The

Mick

Sinclair

Archive

Thompson Twins

January

1985

NME

live review

 
 
THE THOMSON TWINS

London Wembley Arena

TO BE honest I'd sooner have been somewhere else with someone else. Or anywhere else with anyone else. From my seat the stage was on the horizon and over it hung suspended giant inflatable balls. What a feast of sadistic punning such a spectacle could offer the tired reviewer! Over the auditorium were nets of regular sized balloons, no doubt to be released at the show's finale to explode on the tips of lighted cigarettes with an echoing and wildly symbolic POP!

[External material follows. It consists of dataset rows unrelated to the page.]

-- ==== Sys2Proof/Machine/Ops.lean ====
section
/-! DEFINITION. The named operations over the registers: the bit-write primitive (spec 20_memory.md R31), `Respond`
(00_scope.md section 5), the register writes of 40_store.md and 43_freset.md, the construction reset
(70_reset_and_hazards.md R140) and the sampling of the input ports (30_encoding.md R40).
There is no operation for taking an exception or returning from one: "The block raises no exception, trap, fault or
abort, and has no trap mechanism" (60_exceptions.md R120, R124), and no memory to read or write (20_memory.md R30). -/

namespace Sys2Proof.Machine

/-- Bit `j` of a byte set or cleared, whatever it was (R31). -/
def setBit (v : Byte) (j : Nat) (b : Bool) : Byte :=
  if b then v ||| (1#8 <<< j) else v &&& ~~~(1#8 <<< j)

/-- `BufWriteBit(k, b)` on a buffer, for a position `k` in 0..39: byte `k div 8`, bit `7 - (k mod 8)` (R31). -/
def bufWriteBit (buf : FrameBuf) (k : Nat) (b : Bool) : FrameBuf :=
  buf.setIfInBounds (k / 8) (setBit (buf[k / 8]?.getD 0#8) (7 - k % 8) b)

/-- The bit at frame position `k` in 0..39 of a buffer (R31, R32). -/
def bufBit (buf : FrameBuf) (k : Nat) : Bool := (buf[k / 8]?.getD 0#8).getLsbD (7 - k % 8)

/-- `Respond(d, e)` (00_scope.md section 5, R19). -/
def State.respond (s : State) (d : Word) (e : Bool) : State := { s with rspData := d, rspErr := e }

/-- `BufWriteBit(k, b)` on the state (R31). -/
def State.writeBit (s : State) (k : Nat) (b : Bool) : State := { s with buf := bufWriteBit s.buf k b }

/-- `cursor <- c` (R12). -/
def State.setCursor (s : State) (c : BitVec 6) : State := { s with cursor := c }

/-- All 40 bits of the buffer to 0 (R13, R110). -/
def State.clearBuf (s : State) : State := { s with buf := #v[0x00#8, 0x00#8, 0x00#8, 0x00#8, 0x00#8] }

/-- `frame_valid <- v` (R14). -/
def State.setFrameValid (s : State) (v : Bool) : State := { s with frameValid := v }

/-- `hum_q <- q; hum_valid <- 1` (R65). -/
def State.setHum (s : State) (q : BitVec 10) : State := { s with humQ := q, humValid := true }

/-- `tmp_raw <- raw; tmp_valid <- 1` (R66). -/
def State.setTmp (s : State) (raw : BitVec 16) : State := { s with tmpRaw := raw, tmpValid := true }

/-- `co2_raw <- raw; co2_valid <- 1` (R67). -/
def State.setCo2 (s : State) (raw : BitVec 16) : State := { s with co2Raw := raw, co2Valid := true }

/-- The host's schedule for the coming edges replaced. -/
def State.setInputs (s : State) (l : List EdgeInput) : State := { s with inputs := l }

/-- CONSTRUCT (R140): every register of R10. The parameter and the host's schedule are no registers and stay. -/
def State.construct (s : State) : State :=
  { s with
    cursor := 0#6
    buf := #v[0x00#8, 0x00#8, 0x00#8, 0x00#8, 0x00#8]
    frameValid := false
    humValid := false
    humQ := 0#10
    tmpValid := false
    tmpRaw := 0#16
    co2Valid := false
    co2Raw := 0#16
    rspData := 0x00000000#32
    rspErr := false }

/-- A command or an idle edge that would lead from `s` to `t`: it does, in a state whose cursor is legal, and is a fault
in a state that holds 41..63 (R21, D16). -/
def whenLegal (s t : State) : Host.Outcome State Fault Refusal :=
  if s.cursorLegal then .next t else .fault .cursorOutOfRange

/-- What one rising edge of `clk` does (R40). -/
inductive EdgeAction where
  /-- `rst = 1`: the construction reset, whatever `cmd_valid` is (R141). -/
  | construct
  /-- `rst = 0`, `cmd_valid = 1`: the word on `cmd` is accepted. -/
  | command (w : Byte)
  /-- Neither: nothing changes. -/
  | idle
  deriving DecidableEq, Repr

/-- The action of the levels at one edge: `rst` has priority (R40, R141). -/
def edgeAction (e : EdgeInput) : EdgeAction :=
  if e.rst then .construct else if e.cmdValid then .command e.cmd else .idle

/-- The action of the coming edge; an empty schedule is an idle host. -/
def State.nextAction (s : State) : EdgeAction :=
  match s.inputs with
  | [] => .idle
  | e :: _ => edgeAction e

/-- The state at the coming edge, with that edge taken off the schedule. -/
def State.popInput (s : State) : State := s.setInputs s.inputs.tail

/-- The host offers the word `w` at the coming edge, before everything it had scheduled. -/
def State.offer (s : State) (w : Byte) : State := s.setInputs (⟨false, true, w⟩ :: s.inputs)

/-- The response register as the host reads it on the output ports (R19, R40, R147). -/
def State.response (s : State) : Word × Bool := (s.rspData, s.rspErr)

/-- The next state of an outcome, if it has one. -/
def nextOf (o : Host.Outcome State Fault Refusal) : Option State :=
  match o with
  | .next t => some t
  | .fault _ => none
  | .refused _ => none

end Sys2Proof.Machine
end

From this distance the Thompson Twins looked like miniatures. They moved with a dwarf-like charm. I gritted my ears and pinned back my teeth. Played end to end it became clear how dead weedy the TTs' tunes have become since they released the comparative energy bolt of 'Love On Your Side'. Their surprising number of hits move at uniformly sluggish tempos and have marginally dramatic intros and outros. Inbetween lies a striking lack of anything much.

Indeed, it is that lack of anything much that has become the TT's forte. It, clothed In a thin layer of budget glamour, has fuelled their ascent into the upper strata of 1980s Britpop. On stage they provoke (in those who seek it) a genuine but tacky excitement and exude dilute charisma.

The TT's offer no excuses. Something in me admires them for that. They relish this kind of environment and don't look lost within it. They don't want to be taken seriously. They just want to be taken. And they are.